Please quote exactly the opening lines of the data, from the first line to the one where "StoreBooksBut e none loose [] := by" appears.

┌────────

/-- The chain of one recording is changed: the blocks `loose` leave it, and a block that was out may
join it or take another status. -/
theorem StoreBooksBut.rechain {r : Nat} {w : Recording} {loose : List Nat}
    (h : StoreBooksBut d none [] out) (hp : e.pool = d.pool)
    (hr : e.recordings = d.recordings.put r w) (hw : ChainBooks e r w)
    (hfree : ∀ c, e.block c = none ↔ d.block c = none ∧ c ∉ out)
    (hother : ∀ c q n, q ≠ r →
      (e.block c = some (.chained q n) ↔ d.block c = some (.chained q n)))
    (hown : ∀ c n, e.block c = some (.chained r n) → c ∈ loose ∨ c ∈ e.chainOf w)
    (hn : loose.Nodup)
    (hl : ∀ c ∈ loose, (∃ n, e.block c = some (.chained r n)) ∧ c ∉ e.chainOf w) :
    StoreBooksBut e none loose [] := by
  have find (q : Nat) (hq : q ≠ r) : e.recordings.find q = d.recordings.find q := by
    rw [hr, Table.find_put_other _ _ hq]
  have self : e.recordings.find r = some w := by rw [hr]; exact Table.find_put_same _ _ _
  have same (q : Nat) (u : Recording) (hq : q ≠ r) (hu : d.recordings.find q = some u) :
      ∀ c ∈ d.chainOf u, e.block c = d.block c := by
    intro c hc
    have b := (h.chains q u (by simp) hu).block hc
    rw [b]; exact (hother c q _ hq).2 b
  refine ⟨hp ▸ h.once, ?_, by simp, ?_, ?_, ?_, hn, ?_⟩
  · intro c
    rw [hp, h.free c, hfree c]
    simp
  · intro c g
    by_cases k : d.block c = none
    · by_cases o : c ∈ out
      · exact (h.outFree c o).1
      · exact absurd ((hfree c).2 ⟨k, o⟩) g
    · exact h.range c k
  · intro q u _ f
    by_cases k : q = r
    · subst k; rw [self] at f; cases f; exact hw
    · rw [find q k] at f
      exact (h.chains q u (by simp) f).congr (same q u k f)
  · intro c q n g
    by_cases k : q = r
    · subst k
      exact (hown c n g).imp id fun m => ⟨by simp, w, self, m⟩
    · rcases h.owned c q n ((hother c q n k).1 g) with m | ⟨_, u, hu, m⟩
      · cases m
      · exact .inr ⟨by simp, u, (find q k).trans hu,
          (Directory.chainOf_congr (same q u k hu)) ▸ m⟩
  · intro c g
    obtain ⟨⟨n, f⟩, m⟩ := hl c g
    refine ⟨⟨r, n, f⟩, fun q u _ hu => ?_⟩
    by_cases k : q = r
    · subst k; rw [self] at hu; cases hu; exact m
    · rw [find q k] at hu
      rw [Directory.chainOf_congr (same q u k hu)]
      intro o
      have b := (h.chains q u (by simp) hu).block o
      rw [← (hother c q _ k), f] at b
      cases b; exact k rfl

/-- A recording opens on a block that was taken. -/
theorem StoreBooksBut.open {r b : Nat} {w : Recording} (h : StoreBooksBut d none [] [b])
    (hv : d.recordings.find r = none) (hh : w.head = b) (ht : w.tail = b) (hk : w.blocks = 1)
    (hp : e.pool = d.pool) (hr : e.recordings = d.recordings.put r w)
    (hb : e.block b = some (.chained r none)) (hc : ∀ c, c ≠ b → e.block c = d.block c) :
    StoreBooks e := by
  have none_ : d.block b = none := (h.outFree b (by simp)).2
  have unowned (c n) : d.block c ≠ some (.chained r n) := by
    intro g
    rcases h.owned c r n g with m | ⟨_, v, hu, _⟩
    · cases m
    · rw [hv] at hu; cases hu
  obtain ⟨e1, e2⟩ := ChainBooks.of_linked (d := e) (r := r) (v := w) (bs := []) (.singleton _)
    (by simp [hk]) (by simp) (by simp [hh, Directory.ownerOf, hb]) (by simp [hh, ht])
    (by simp [ht, Directory.nextOf, hb])
  refine (h.rechain (loose := []) hp hr e2 ?_ ?_ ?_ .nil (by simp)).whole
  · intro c
    by_cases k : c = b
    · subst k; simp [hb]
    · simp [hc c k, k]
  · intro c q n hq
    by_cases k : c = b
    · subst k; simp [hb, none_, Ne.symm hq]
    · rw [hc c k]
  · intro c n g
    by_cases k : c = b
    · rw [e1, hh]; simp [k]
    · exact absurd (hc c k ▸ g) (unowned c n)

/-- A block that was taken joins the end of a chain. -/
theorem StoreBooksBut.grow {r b : Nat} {v w : Recording} (h : StoreBooksBut d none [] [b])
    (hv : d.recordings.find r = some v) (hh : w.head = v.head) (ht : w.tail = b)
    (hk : w.blocks = v.blocks + 1) (hp : e.pool = d.pool)
    (hr : e.recordings = d.recordings.put r w) (hb : e.block b = some (.chained r none))
    (ha : e.block v.tail = some (.chained r (some b)))
    (hc : ∀ c, c ≠ b → c ≠ v.tail → e.block c = d.block c) : StoreBooks e := by
  have none_ : d.block b = none := (h.outFree b (by simp)).2
  have cv := h.chains r v (by simp) hv
  obtain ⟨bs, hbs⟩ := cv.head
  have tail_own := cv.block cv.tail_mem
  have hbv : b ∉ d.chainOf v := h.notIn (by simp) hv (by simp [none_])
  have hne : b ≠ v.tail := fun g => hbv (g ▸ cv.tail_mem)
  have lk : d.linked (d.chainOf v) := Directory.chainFrom_linked _ _
  have chained : ∀ c ∈ v.head :: (bs ++ [b]), ∃ n, e.block c = some (.chained r n) := by
    intro c m
    rw [← List.cons_append, ← hbs, List.mem_append, List.mem_singleton] at m
    rcases m with m | rfl
    · by_cases k : c = v.tail
      · subst k; exact ⟨_, ha⟩
      · exact ⟨_, (hc c (fun g => hbv (g ▸ m)) k).trans (cv.block m)⟩
    · exact ⟨_, hb⟩
  have all : v.head :: (bs ++ [b]) = d.chainOf v ++ [b] := by rw [hbs]; rfl
  obtain ⟨e1, e2⟩ := ChainBooks.of_linked (d := e) (r := r) (v := w) (bs := bs ++ [b])
    (by
      rw [hh, all]
      obtain ⟨init, hi⟩ : ∃ init, d.chainOf v = init ++ [v.tail] :=
        ⟨_, (List.dropLast_append_getLast? _ cv.last).symm⟩
      have no := cv.once
      rw [hi] at lk no ⊢
      have old := Directory.linked_congr (e := e) init v.tail lk fun c m =>
        Directory.nextOf_congr (hc c (by rintro rfl; exact hbv (by rw [hi]; simp [m]))
          (by rintro rfl; exact (List.nodup_append.1 no).2.2 _ m _ (by simp) rfl))
      refine List.isChain_append.2 ⟨old, .singleton _, ?_⟩
      simp [Directory.nextOf, ha])
    (by rw [hk, ← cv.count, hbs]; simp)
    (by
      rw [hh, all]
      refine List.nodup_append.2 ⟨cv.once, by simp, ?_⟩
      rintro a m c k rfl
      simp only [List.mem_singleton] at k
      exact hbv (k ▸ m))
    (by
      rw [hh]; intro c m
      obtain ⟨n, g⟩ := chained c m
      simp [Directory.ownerOf, g])
    (by rw [ht]; simp [List.getLast?_cons])
    (by rw [ht]; simp [Directory.nextOf, hb])
  have cw : e.chainOf w = d.chainOf v ++ [b] := by rw [e1, hh, all]
  refine (h.rechain (loose := []) hp hr e2 ?_ ?_ ?_ .nil (by simp)).whole
  · intro c
    by_cases k : c = b
    · subst k; simp [hb]
    · by_cases k' : c = v.tail
      · subst k'; simp [ha, tail_own]
      · simp [hc c k k', k]
  · intro c q n hq
    by_cases k : c = b
    · subst k; simp [hb, none_, Ne.symm hq]
    · by_cases k' : c = v.tail
      · subst k'; simp [ha, tail_own, Ne.symm hq]
      · rw [hc c k k']
  · intro c n g
    rw [cw, List.mem_append, List.mem_singleton]
    by_cases k : c = b
    · exact .inr (.inr k)
    · by_cases k' : c = v.tail
      · exact .inr (.inl (k' ▸ cv.tail_mem))
      · rw [hc c k k'] at g
        rcases h.owned c r n g with m | ⟨_, u, hu, m⟩
        · cases m
        · rw [hv] at hu; cases hu; exact .inr (.inl m)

└────────

Exercise solution:
/-- The chain of one recording is changed: the blocks `loose` leave it, and a block that was out may
join it or take another status. -/
theorem StoreBooksBut.rechain {r : Nat} {w : Recording} {loose : List Nat}
    (h : StoreBooksBut d none [] out) (hp : e.pool = d.pool)
    (hr : e.recordings = d.recordings.put r w) (hw : ChainBooks e r w)
    (hfree : ∀ c, e.block c = none ↔ d.block c = none ∧ c ∉ out)
    (hother : ∀ c q n, q ≠ r →
      (e.block c = some (.chained q n) ↔ d.block c = some (.chained q n)))
    (hown : ∀ c n, e.block c = some (.chained r n) → c ∈ loose ∨ c ∈ e.chainOf w)
    (hn : loose.Nodup)
    (hl : ∀ c ∈ loose, (∃ n, e.block c = some (.chained r n)) ∧ c ∉ e.chainOf w) :
    StoreBooksBut e none loose [] := by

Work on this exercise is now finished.